Am trying to be as organised as possible, bet you are so excited xxx


----------



## dio.ren (Jan 18, 2013)

What a sweet puppy I bet you can't wait to have her with you


----------



## polly1harg (Jun 6, 2013)

Only 2 full days left until the mayhem commences... cannot wait.


----------



## roz (Oct 5, 2012)

such a beautiful pup. I know it is a bit warmer now but I took advice from someone on this site and got a doggy toy cuddly wheat bag (think I got from amazon) to warm up in microwave (only for 1 min or so though as they do get quite warm) so was a comforter to snuggle up with at night as she was used to cuddly up with the other warm puppies.
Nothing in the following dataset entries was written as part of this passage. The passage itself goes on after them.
theorem authEnter_keeps (s : State) (x1) (h : Keeps o s) : Keeps o (authEnter s x1).2 := by
  unfold authEnter
  with_reducible repeat'
    first
      | assumption | apply regHigh_keeps | apply authStart_keeps | refine keeps_ite_snd ?_ ?_
      | fail_if_no_progress refine keeps_mk ?_ rfl rfl rfl ⟨rfl, rfl, rfl, rfl⟩

theorem slewBegin_keeps (s : State) (adj) (rate) (h : Keeps o s) : Keeps o (slewBegin s adj rate) := by
  unfold slewBegin slewStart
  split
  · exact raise_keeps _ _ _ (keeps_clk h (fun i => slewStop_with_ok (h.inv i).clock (slewStop_ok (h.inv i).clock).held))
  · exact keeps_clk h (fun i => slewStop_with_ok (h.inv i).clock (slewStop_ok (h.inv i).clock).held)

theorem heldTake_keeps (s : State) (x1) (h : Keeps o s) (hl : Inv o → ∀ x ∈ x1, HeldOk x) : Keeps o (heldTake s x1) := by
  fun_induction heldTake s x1 with
  | case1 => exact keeps_clk h (fun i => ⟨(h.inv i).clock.ns, (h.inv i).clock.ns32, fun x hx => nomatch hx⟩)
  | case2 s a r t ih => exact ih (slewBegin_keeps _ _ _ h) (fun i x hx => hl i x (List.mem_cons_of_mem _ hx))
  | case3 s y t _ => exact keeps_clk h (fun i => slewStop_with_ok (h.inv i).clock (hl i))

theorem clkHold_keeps (s : State) (x1) (h : Keeps o s) (hx : HeldOk x1) : Keeps o (clkHold s x1) := by
  refine keeps_clk h (fun i => slewStop_with_ok (h.inv i).clock ?_)
  intro y hy
  rcases List.mem_append.mp hy with hy | hy
  · exact (h.inv i).clock.held y hy
  · rwa [List.mem_singleton.mp hy]

theorem disciplined_keeps (s : State) (m) (k) (h : Keeps o s) (hk : ∀ y0, Keeps o y0 → Keeps o (k y0)) :
    Keeps o (disciplined s m k) := by
  unfold disciplined
  with_reducible repeat' first | assumption | apply raise_keeps | apply regSet_keeps | refine keeps_ite ?_ ?_ | apply hk

theorem timWrite_keeps (s : State) (m) (a) (k) (h : Keeps o s) (hk : ∀ y0, Keeps o y0 → Keeps o (k y0)) :
    KeepsNext o (timWrite s m a k) := by
  unfold timWrite
  with_reducible repeat'
    first
      | assumption | apply hostCmd_keeps | apply disciplined_keeps | apply event_keeps | refine keepsNext_ite ?_ ?_
      | intro _ _

theorem raiseTim_keeps (s : State) (bit) (h : Keeps o s) : Keeps o (raiseTim s bit) := by
  unfold raiseTim
  with_reducible repeat'
    first
      | assumption | apply raise_keeps | refine keeps_ite ?_ ?_
      | fail_if_no_progress refine keeps_mk ?_ rfl rfl rfl ⟨rfl, rfl, rfl, rfl⟩

theorem timeEvent_keeps (s : State) (k) (h : Keeps o s) (hk : ∀ y0, Keeps o y0 → Keeps o (k y0)) :
    KeepsNext o (timeEvent s k) := by
  unfold timeEvent
  with_reducible repeat' first | assumption | refine keeps_ite ?_ ?_ | refine keepsNext_next ?_ | apply hk

theorem capture_keeps (s : State) (c) (h : Keeps o s) : Keeps o (capture s c) := by
  unfold capture
  with_reducible repeat'
    first
      | assumption | apply regSet_keeps | apply regSetFld_keeps | apply raiseTim_keeps | refine keeps_ite ?_ ?_

theorem ppsAlign_keeps (s : State) (h : Keeps o s) : Keeps o (ppsAlign s) := by
  unfold ppsAlign
  with_reducible repeat' first | assumption | fail_if_no_progress refine keeps_mk ?_ rfl rfl rfl ⟨rfl, rfl, rfl, rfl⟩

theorem ppsBack_keeps (s : State) (h : Keeps o s) : Keeps o (ppsBack s) := by
  unfold ppsBack
  with_reducible repeat' first | assumption | apply ppsAlign_keeps | refine keeps_ite ?_ ?_

theorem ppsRise_keeps (s : State) (h : Keeps o s) : Keeps o (ppsRise s) := by
  unfold ppsRise
  with_reducible repeat'
    first
      | assumption | apply emit_keeps | refine keeps_ite ?_ ?_
      | fail_if_no_progress refine keeps_mk ?_ rfl rfl rfl ⟨rfl, rfl, rfl, rfl⟩

theorem cmpFire_keeps (s : State) (n) (h : Keeps o s) : Keeps o (cmpFire s n) := by
  unfold cmpFire
  with_reducible repeat'
    first
      | assumption | apply regSetFld_keeps | apply raiseTim_keeps | apply ppsRise_keeps | apply regSet_keeps
      | refine keeps_ite ?_ ?_ | fail_if_no_progress refine keeps_mk ?_ rfl rfl rfl ⟨rfl, rfl, rfl, rfl⟩

theorem cnfStrSet_keeps (s : State) (i) (x) (h : Keeps o s) : Keeps o (cnfStrSet s i x) := by
  unfold cnfStrSet
  with_reducible repeat' first | assumption | fail_if_no_progress refine keeps_mk ?_ rfl rfl rfl ⟨rfl, rfl, rfl, rfl⟩

theorem cnfBasSet_keeps (s : State) (b) (x) (h : Keeps o s) : Keeps o (cnfBasSet s b x) := by
  unfold cnfBasSet
  with_reducible repeat' first | assumption | fail_if_no_progress refine keeps_mk ?_ rfl rfl rfl ⟨rfl, rfl, rfl, rfl⟩

theorem strTo_keeps (s : State) (i) (st) (h : Keeps o s) : Keeps o (strTo s i st) := by
  unfold strTo
  with_reducible repeat' first | assumption | apply regSetFld_keeps

theorem basTo_keeps (s : State) (b) (st) (h : Keeps o s) : Keeps o (basTo s b st) := by
  unfold basTo
  with_reducible repeat' first | assumption | apply regSetFld_keeps

theorem strCountBy_keeps (s : State) (i) (k) (n) (h : Keeps o s) : Keeps o (strCountBy s i k n) := by
  unfold strCountBy
  with_reducible repeat' first | assumption | apply countBy_keeps

theorem strCount_keeps (s : State) (i) (k) (h : Keeps o s) : Keeps o (strCount s i k) := by
  unfold strCount
  with_reducible repeat' first | assumption | apply strCountBy_keeps

theorem cnfRaise_keeps (s : State) (b) (i) (bit) (h : Keeps o s) : Keeps o (cnfRaise s b i bit) := by
  unfold cnfRaise
  with_reducible repeat' first | assumption | apply raise_keeps | apply regSet_keeps

theorem strMark_keeps (s : State) (i) (code) (h : Keeps o s) : Keeps o (strMark s i code) := by
  unfold strMark
  with_reducible repeat' first | assumption | apply cnfStrSet_keeps

theorem cnfHand_keeps (s : State) (l) (h : Keeps o s) : Keeps o (cnfHand s l).2 := by
  unfold cnfHand
  with_reducible repeat'
    first
      | assumption | apply regHigh_keeps | refine keeps_ite_snd ?_ ?_
      | fail_if_no_progress refine keeps_mk ?_ rfl rfl rfl ⟨rfl, rfl, rfl, rfl⟩

theorem strLate_keeps (s : State) (i) (x) (h : Keeps o s) : Keeps o (strLate s i x) := by
  unfold strLate
  with_reducible repeat' first | assumption | apply cnfRaise_keeps | apply strCount_keeps | refine keeps_ite ?_ ?_

theorem strRestart_keeps (s : State) (i) (x) (h : Keeps o s) : Keeps o (strRestart s i x) := by
  unfold strRestart
  with_reducible repeat'
    first
      | assumption | apply cnfRaise_keeps | apply strMark_keeps | apply strLate_keeps | apply cnfStrSet_keeps

theorem strStore_keeps (s : State) (i) (x) (newest) (h : Keeps o s) : Keeps o (strStore s i x newest) := by
  unfold strStore
  with_reducible repeat' first | assumption | apply strLate_keeps | apply cnfStrSet_keeps

theorem strNewest_keeps (s : State) (i) (x) (h : Keeps o s) : Keeps o (strNewest s i x) := by
  unfold strNewest
  with_reducible repeat' first | assumption | apply strCount_keeps | apply regSetFld_keeps | refine keeps_ite ?_ ?_ | split

theorem strClassify_keeps (s : State) (i) (x) (synced) (first) (h : Keeps o s) : Keeps o (strClassify s i x synced first) := by
  unfold strClassify
  with_reducible repeat'
    first
      | assumption | apply strNewest_keeps | apply strLate_keeps | apply cnfStrSet_keeps | apply strRestart_keeps
      | apply strCount_keeps | apply strStore_keeps | apply strCountBy_keeps | refine keeps_ite ?_ ?_ | split | dsimp only

theorem asduRefuse_keeps (s : State) (i) (k) (code) (h : Keeps o s) : Keeps o (asduRefuse s i k code) := by
  unfold asduRefuse
  with_reducible repeat' first | assumption | apply strCount_keeps | apply cnfRaise_keeps | apply strMark_keeps | split

theorem asduIngest_keeps (s : State) (a) (h : Keeps o s) : Keeps o (asduIngest s a) := by
  unfold asduIngest
  with_reducible repeat'
    first
      | assumption | apply asduRefuse_keeps | apply strCount_keeps | apply regSet_keeps | apply strTo_keeps
      | apply cnfStrSet_keeps | apply strClassify_keeps | refine keeps_ite ?_ ?_ | split

theorem basApply_keeps (s : State) (b) (h : Keeps o s) : Keeps o (basApply s b) := by
  unfold basApply
  with_reducible repeat' first | assumption | apply basTo_keeps | apply cnfBasSet_keeps | refine keeps_ite ?_ ?_

theorem basFresh_keeps (s : State) (b) (h : Keeps o s) : Keeps o (basFresh s b) := by
  unfold basFresh
  with_reducible repeat' first | assumption | apply cnfBasSet_keeps

theorem basStop_keeps (s : State) (b) (h : Keeps o s) : Keeps o (basStop s b) := by
  unfold basStop
  with_reducible repeat' first | assumption | apply basTo_keeps | apply cnfBasSet_keeps

theorem cellFill_keeps (s : State) (b) (col) (policy) (stream) (float) (test) (h : Keeps o s) :
    Keeps o (cellFill s b col policy stream float test).2 := by
  unfold cellFill
  with_reducible repeat' first | assumption | apply cnfBasSet_keeps | refine keeps_ite_snd ?_ ?_

theorem cellAt_keeps (s : State) (b) (col) (g) (h : Keeps o s) : Keeps o (cellAt s b col g).2 := by
  unfold cellAt
  with_reducible repeat'
    first
      | assumption | apply cnfBasSet_keeps | apply cellFill_keeps | apply cnfStrSet_keeps | apply count_keeps | split
      | dsimp only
We did have some crying for first night but you just have to keep strong and let them and second night we had no crying apart from early wake up calls to go for wee wees. Get plenty of puppy pads too as there will be lots of accidents...home bargains do just same quality as Pets at home and third of the price. And safe puppy toys to chew on, I think most cockapoos are chewers Enjoy x


----------



## RuthMill (Jun 30, 2012)

Beautiful girl! She looks cute and chunky! Just lovely xx


----------



## Weaktea (Feb 19, 2013)

I used a crate for Bruno & instead of a cushion I used the cats old igloo bed. He took to it straight away as he was cuddled up in there really snug & safe with his "mummy smelling" toy. I think he felt very secure enclosed in his little bed. The cat has regained it now though-cant believe Bruno was ever small enough to fit through the hole - he used to hop in & turn round a few times to get comfy - now I doubt he could get his head in - they grow so fast


----------